Кира больше не смотрела в окно, отчаянно щелкая зажигалкой. Она узнала пса, узнала эти страшные сверкающие глаза. Это был страж - страж из ее стен. Но ни к чему сейчас ломать голову, как он здесь оказался и с какой целью - исход ситуации, если она так и останется привязанной, в любом случае будет не в ее пользу. Впереди грохнул выстрел, потом другой, раздалось громкое низкое рычание, Юрий что-то дико заорал, машину бросило из стороны в сторону, но Кира не повернула голову. Стиснув зубы, она жгла веревку. Дым уже валил вовсю - пламя, пусть и крошечное, уверенно съедало нити одну за другой. Кира сделала отчаянный рывок, и остатки веревки вдруг лопнули. Ее руки все еще оставались связанными, но уже не были примотаны к дверце. Не поднимаясь, Кира торопливо, обдирая губы, зубами развязала несложный узел и стянула с рук веревку, оставившую на запястьях багровые полосы, зашевелила пальцами, и секундой спустя по рукам забегали острейшие противные иголочки. Она дернула ногами, потом села, и увидев это, Юрий что-то прокричал, потом, почти не глядя на нее, вскинул руку с револьвером и выстрелил. Кира дернулась в сторону, и пуля впилась в спинку диванчика, выбив пыль и клочья ниток. Тотчас же левое крыло машины снова вздрогнуло от сильного удара, в окне, уже густо покрытом трещинами и зияющем отверстиями от пуль, что-то щелкнуло, и внутрь упал выбитый треугольный кусочек стекла.
Веревку, стягивающую ее ноги, Кира пережгла намного быстрее, сбросила ее и рванулась было к правой дверце - выпрыгивать на такой скорости, конечно, чистое безумие, но и оставаться здесь немногим лучше. Ее пальцы уже почти коснулись ручки... и Кира вдруг медленно подвинулась обратно и села посередине диванчика, положив на старый ковер раскрытые ладони и глядя перед собой.
Она не знала, зачем так делает.
Но чувствовала, что так надо.
* * *
Жуткая псина наконец отстала, исчезнув где-то среди утренних сумерек, и Юрий облегченно вздохнул. Осторожно дотронулся до того места, где раньше было ухо, и охнул от боли, потом взглянул на стекло, которое держалось еле-еле - тронь - и осыплется. Снаружи по стеклу была размазана собачья кровь, и он удовлетворенно ухмыльнулся, но ухмылка тотчас исчезла, сменившись злой гримасой.
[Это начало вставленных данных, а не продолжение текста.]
/-- C5 (R80, R93, R867). STEP counts the step in which the start becomes bound for SERVICE, 5 here (DESIGN CHOICE, log 101). -/
def State.stepC5 (s : State) (r : StepRep) : State :=
  if s.sysc.warm && r.drams.any (fun d => !d.ok && (tget Drmc.reset s.aon.warmrec.drams d.chan).inService) then s.stepFailed
  else
    let s := if s.sysc.warm then s.dramWarm else s.dramCold r.drams
    let s := (s.startSlices r.lockWays).divideTier
    if s.sysc.start.boundService then { s with sysc.step := 5 }.hallSync
    else ((s.readyBlocks ((List.range s.fuse.part.dramChannels).map .drmc ++ (List.range s.fuse.part.slices).map .ncch)).stepDone 5 6).hallSync

/-! ### C6: the media -/

/-- Blocks of a die that have been retired over its life. -/
def State.retiredOf (s : State) (d : Nat) : Nat := (s.media.blocks.filter fun e => e.1 / 8192 = d && e.2.use = .retired).length

/-- A die that answered (09_media_bus.md R393). -/
def State.dieFound (s : State) (d : Nat) (insvc : Bool) : State :=
  s.modDie d fun x => { x with found := true, insvc := insvc, sparesUsed := s.retiredOf d }

/-- A channel disabled at C6, with the codes of its reason (R84, 09_media_bus.md R390, R395, R413, R414,
07_translation.md R301). -/
def State.chanOff (s : State) (r : ChanRep) (codes : List (Nat × Nat)) : State :=
  let s := r.dies.foldl (fun s k => s.dieFound (16 * r.chan + k % 16) false) s
  let s := s.modChan r.chan fun c => { c with cstate := .disabled }
  let s := s.retireBlock (.onfc r.chan)
  codes.foldl (fun s x => s.reportError (.onfc r.chan) x.1 x.2 (match x.1 with | 0x40 => 2 | 0x41 => 4 | 0x42 => 8 | _ => 0)) s

/-- The profile that a die matches: the first in image order of a known major version, of at most 4,368 pages per block, whose match key is its IDs
and revision (09_media_bus.md R394, R397; 07_translation.md R301). -/
def matchProfile (ps : List Profile) (id : Option (Nat × Nat × Nat)) : Option Profile :=
  match id with
  | some (mfr, dev, rev) => ps.find? fun p => decide (p.major = 1 ∧ p.densePpb ≤ 4368 ∧ p.mfr = mfr ∧ p.dev = dev ∧ p.rev = rev)
  | none => none

/-- What a channel's dies match: their common profile, or the first die that matches none or another than the lowest-positioned die's, with
whether its parameter page could be read (09_media_bus.md R393, R395). -/
def chanMatch (ps : List Profile) (r : ChanRep) : Profile ⊕ (Nat × Bool) :=
  match r.ids.head?.bind fun i => matchProfile ps i with
  | none => .inr (r.dies.headD 0, (r.ids.headD none).isNone)
  | some p =>
    match (r.dies.zip r.ids).find? fun x => matchProfile ps x.2 ≠ some p with
    | some x => .inr (x.1, x.2.isNone)
    | none => .inl p

/-- The channels of a cold start (R84, 09_media_bus.md R390 to R396, 07_translation.md R301). -/
def State.chansCold (s : State) (rs : List ChanRep) (ps : List Profile) : State :=
  let rep (n : Nat) := rs.find? fun r => r.chan = n && !r.dies.isEmpty
  let ref := (List.range s.fuse.part.channels).findSome? fun n => (rep n).bind fun r => (chanMatch ps r).getLeft?
  (List.range s.fuse.part.channels).foldl (fun s n =>
    match rep n with
    | none => s.chanOff { chan := n, dies := [], ids := [], trained := false, temp := 0 } []
    | some r =>
      if (s.cluster (n / 8)).lost then s.chanOff r []
      else match chanMatch ps r with
        | .inr (k, page) => s.chanOff r ((if page then [(0x44, k)] else []) ++ [(0x40, k)])
        | .inl p =>
          if !(ref.any fun x => decide (x.blocks = p.blocks ∧ x.densePpb = p.densePpb ∧ x.slcPpb = p.slcPpb)) then s.chanOff r [(0x41, 0)]
          else if !r.trained then s.chanOff r [(0x42, 0)]
          else
            let s := r.dies.foldl (fun s k => s.dieFound (16 * n + k % 16) true) s
            s.modChan n fun c => { c with cstate := .active, profile := some p, trainTemp := r.temp, trainAt := s.now }) s

/-- The channels of a warm start: saved settings and matches (09_media_bus.md R398). -/
def State.chansWarm (s : State) : State :=
  s.aon.warmrec.chans.foldl (fun s e =>
    if e.2.cstate = .active then
      s.modChan e.1 fun c => { c with cstate := .active, profile := e.2.profile, trainTemp := e.2.trainTemp, trainAt := e.2.trainAt }
    else (s.modChan e.1 fun c => { c with cstate := e.2.cstate, profile := e.2.profile }).retireBlock (.onfc e.1)) s

/-- The patina table of the newest checkpoint (08_media_reliability.md R361, R362); level changes since are lost. -/
def State.patinaSaved (s : State) : State :=
  let saved := match s.media.ckpts with | c :: _ => c.patina | [] => []
  { s with clus.patina := saved.map fun e => (e.1, { Patina.reset with off := e.2 }) }

/-- C6 (R80, R84, R867, 08_media_reliability.md R362, R374). -/
def State.stepC6 (s : State) (r : StepRep) : State :=
  let absent := s.clus.dies.any fun e => e.2.live &&
    (tget Onfc.reset s.aon.warmrec.chans (e.1 / 16)).live &&
    !(r.chans.any fun c => c.chan = e.1 / 16 && decide (e.1 % 16 ∈ c.dies))
  if s.sysc.warm && absent then s.stepFailed
  else
    let s := if s.sysc.warm then s.chansWarm else s.chansCold r.chans r.profiles
    let s := (s.clus.mclu.filter fun e => e.2.lost).foldl (fun s e => s.retireBlock (.mclu e.1)) s
    let s : State := { s with
      ftlm.width := min 16 s.liveChans.length
      ftlm.profile := s.liveChans.head?.bind fun n => (s.chan n).profile }
    let saved := r.patinaCheck.getD s.pers.patinaCheck
    let s := if s.sysc.warm && decide (saved ≠ s.aon.warmrec.patinaCheck) then s.patinaSaved else s
    -- the drain rate of L follows the channels and the profile (10_persistence.md R417, R420)
    (((s.readyBlocks ((List.range s.fuse.part.clusters).flatMap clusterPages)).stepDone 6 7).hallSync).applyLimit

/-! ### C7: map recovery -/

/-- One record that C7 replays: its write sequence, and either a discard or a unit with its place (10_persistence.md R441). -/
structure Replayed where
  /-- Its write sequence. -/
  seq : Nat
  /-- A coarse unit. -/
  coarse : Bool
  /-- The first unit, and how many: one, but for a discard. -/
  unit : Nat
  count : Nat
  /-- The place; `none` for a discard. -/
  place : Option Nat
deriving DecidableEq, Repr

/-- A record placed in ascending sequence. -/
def insertSeq (r : Replayed) : List Replayed → List Replayed
  | [] => [r]
  | x :: l => if r.seq ≤ x.seq then r :: x :: l else x :: insertSeq r l

/-- The slots of a programmed page as records; a slot whose codewords fail, or that an abandonment record names, is dropped. -/
def pageRecords (abandoned : List Nat) (key : Nat) (p : MPage) : List Replayed :=
  p.oob.zipIdx.filterMap fun r =>
    let pua := mkPua (key / 65536) (key % 65536) r.2
    if r.2 ∈ p.bad || pua ∈ abandoned then none
    else if r.1.coarse then some { seq := r.1.seq, coarse := true, unit := r.1.lunit, count := 1,
                                   place := some (mkPua (key / 65536) (key % 65536 - r.1.cpage) 0) }
    else some { seq := r.1.seq, coarse := false, unit := r.1.lunit, count := 1, place := some pua }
Девка-то отвязалась, чего ж он сидит?!
Удерживая руль одной рукой, Юрий обернулся и судорожно сглотнул.
Кира аккуратно сидела на диванчике, сдвинув колени, и смотрела точно на него, улыбаясь - слегка, затаенно, как-то заговорщически. Сейчас, даже несмотря на испачканное кровью лицо и всклокоченные волосы, она казалась необыкновенно хороша - да что там хороша... самая красивая женщина, которую он когда-либо в жизни видел, и самая сексуальная. К ней тянуло - тянуло беспредельно, что-то такое исходило от нее мощными толчками - даже от кончиков ее аккуратно лежащих на сиденье пальцев - что-то такое, что хотелось бросить к черту руль, хоть машина и мчалась на предельной скорости, кинуться туда, к ней, содрать с нее одежду и взять женщину - немедленно, много раз подряд... Он дернул губами, задохнувшись, и ее улыбка стала шире и в ней появилось понимание... только вот в ее глазах никакого понимания не было. Они смотрели на него в упор - широко раскрытые, страшные, густо черные, словно в глазницах Киры плескалась расплавленная смола, и из этой черноты ослепительно сияли золотом пронзительные суженные зрачки, и казалось, что они, словно раскаленные золотые иглы, пронзают его глаза до самого мозга.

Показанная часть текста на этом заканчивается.